Start at the line below containing "def State.dropGroup (s" and stop at the line containing "let mine := s.insts.filter". Repeat every line of that stretch exactly, and nothing outside it.

START Input

/-- An instance's result for one contributor: into its collective's record, or to its device (R383, R386, R388). -/
def State.collResult (s : State) (who : Member) (name : Word) (gen : BitVec 32) (k : Nat) (fin : CollEnd) (blocks : List (Nat × List Byte)) : State :=
  if who.dev = s.device.toNat then
    (List.range 8).foldl (fun s c => s.updLc (lcKey who.kid who.lt c) fun l =>
      { l with colls := l.colls.map fun r => if r.op.name = name ∧ r.op.gen = gen ∧ r.op.k = k ∧ collLive r.state then { r with result := some (fin, blocks) } else r }) s
  else
    s.launchFlit (lcKey 63 0 0) (mkFlit (mkHdr who.dev 0 who.kid who.lt 0 0 10 false false 0) 0#64 (srcWord 0 s.device.toNat 63 0 0 0 0) 0#64 0#64 0#64 0#64 (.group (.result name gen k who fin blocks)) .none)
/-- A member takes what its group buffer holds, unless it is switched out or its strand is spilled (R388); the writes are placed after every contribution's reads (R387). -/
def State.collWrite (s : State) (lc : Nat) (r : CollRec) : State :=
  match r.result with
  | none => s
  | some (fin, blocks) =>
    let spilled := match s.ctx? r.ctx with | some c => c.spilled | none => false
    if !s.kernelRuns (lcKid lc) || spilled then s
    else
      let s1 := blocks.foldl (fun s b => s.engScratchWrite (s.engineOf lc) (lc / 8) (r.dst + b.1) b.2) (s.raiseT (s.engineOf lc) fin.stamp)
      s1.updLc lc fun l => { l with colls := l.colls.map fun x => if x.slot = r.slot ∧ x.seqno = r.seqno then { x with state := if fin.err = 0 then 3 else 4, fin := fin, result := none } else x }
/-- Every group buffer of a logical tile is emptied as far as it can be. -/
def State.collFlush (s : State) (lt : Nat) : State :=
  (List.range 8).foldl (fun s c => (s.lcore (8 * lt + c)).colls.foldl (fun s r => s.collWrite (8 * lt + c) r) s) s

/-- An instance of a group whose home is on another device, as a member here knows it, and the latest place of a read of a contribution from this device to it: the result's writes
at every member of this device are placed after it (R387). -/
def State.noteRead (s : State) (part : Nat) (o : Coll) (t : BitVec 48) : State :=
  let isIt (r : CollRead) : Bool := decide (r.name = o.name) && decide (r.part = part) && decide (r.gen = o.gen) && decide (r.k = o.k)
  { s with collReads := match s.collReads.find? isIt with
      | some r => { r with stamp := serialMax r.stamp t } :: s.collReads.filter fun r => !isIt r
      | none => { name := o.name, part := part, gen := o.gen, k := o.k, stamp := t } :: s.collReads }
def State.afterReads (s : State) (part : Nat) (name : Word) (gen : BitVec 32) (k : Nat) (t : BitVec 48) : BitVec 48 :=
  match s.collReads.find? fun r => decide (r.name = name) && decide (r.part = part) && decide (r.gen = gen) && decide (r.k = k) with
  | some r => serialMax t r.stamp
  | none => t
/-- An instance to which no collective of this device belongs any more needs no note. -/
def State.dropReads (s : State) : State :=
  { s with collReads := s.collReads.filter fun r => s.lcores.any fun e => e.2.colls.any fun x => decide (x.op.name = r.name) && decide (x.op.gen = r.gen) && decide (x.op.k = r.k) && collLive x.state }
/-- An instance ends at a list of contributors with the blocks of each. -/
def State.instEnd (s : State) (x : Inst) (fin : CollEnd) (outs : List (Member × List (Nat × List Byte))) : State :=
  let s1 := outs.foldl (fun s o =>
    let s' := s.collResult o.1 x.name x.gen x.k fin o.2
    if o.1.dev = s.device.toNat then s'.collFlush (ltKey o.1.kid o.1.lt) else s') s
  { s1 with insts := s1.insts.filter fun y => !(decide (y.name = x.name) && decide (y.part = x.part) && decide (y.gen = x.gen) && decide (y.k = x.k)) }

/-- The name of a group is freed, and its incomplete instances end with error LOST (R380). -/
def State.dropGroup (s : State) (part : Nat) (name : Word) : State :=
  let mine := s.insts.filter fun x => decide (x.name = name) && decide (x.part = part)
  let of (gen : BitVec 32) (k : Nat) : Inst := (mine.find? fun x => decide (x.gen = gen) && decide (x.k = k)).getD { name := name, part := part, gen := gen, k := k, firstAt := 0, contribs := [] }
  let lost (x : Inst) : CollEnd := { err := 6, wdr := match s.group? part name with | some g => g.lacks x | none => false }
  let s1 := mine.foldl (fun s x => s.instEnd x (lost x) (x.contribs.map fun c => (c.who, []))) s
  let s2 : State := { s1 with groups := s1.groups.filter fun g => !(decide (g.name = name) && decide (g.part = part)) }
  -- collectives whose contributions have not been read
  { s2 with lcores := s2.lcores.map fun e => if s2.partOf (lcKid e.1) = part then (e.1, { e.2 with colls := e.2.colls.map fun r => if r.op.name = name ∧ collLive r.state ∧ r.result = none then { r with state := 4, fin := lost (of r.op.gen r.op.k) } else r }) else e }
/-- A member leaves, or is withdrawn (R378, R379): the next generation opens without it, or the group is gone. -/
def State.homeLeave (s : State) (part : Nat) (name : Word) (who : Member) (old : Option (BitVec 32 × Nat)) : HomeAns × State :=
  match s.group? part name with
  | some g =>
    if !g.has who then ({ gd := refusal 1 }, s)
    else
      let ms := g.members.filter fun m => m.1 ≠ who
      if ms = [] then ({ gd := 0#64, left := true }, (s.updGroup part name fun g => g.endView who old).dropGroup part name)
      else ({ gd := (g.latest + 1#32).setWidth 64, left := true }, s.updGroup part name fun g => (g.openGen ms).endView who old)
  | none => ({ gd := refusal 1 }, s)

/-! ## Views at the member's device (R378) -/

def State.view? (s : State) (name : Word) (kid lt : Nat) : Option View := s.views.find? fun v => decide (v.name = name) && decide (v.kid = kid) && decide (v.lt = lt)
/-- The generation that a view is of and the collectives issued in it. -/
def State.oldView (s : State) (name : Word) (kid lt : Nat) : Option (BitVec 32 × Nat) := (s.view? name kid lt).map fun v => (v.view.gen, v.count)
def State.dropView (s : State) (name : Word) (kid lt : Nat) : State :=
  { s with views := s.views.filter fun v => !(decide (v.name = name) && decide (v.kid = kid) && decide (v.lt = lt)) }
/-- The member takes the home's answer; a view of the same generation keeps its count. -/
def State.takeView (s : State) (name : Word) (kid lt : Nat) (a : HomeAns) : State :=
  match a.view with
  | some v =>
    let n := match s.view? name kid lt with | some o => if o.view.gen = v.gen then o.count else 0 | none => 0
    { s.dropView name kid lt with views := (s.dropView name kid lt).views ++ [{ name := name, kid := kid, lt := lt, view := v, count := n }] }
  | none => if a.left then s.dropView name kid lt else s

END Input

> _Worked solution_
def State.dropGroup (s : State) (part : Nat) (name : Word) : State :=
  let mine := s.insts.filter fun x => decide (x.name = name) && decide (x.part = part)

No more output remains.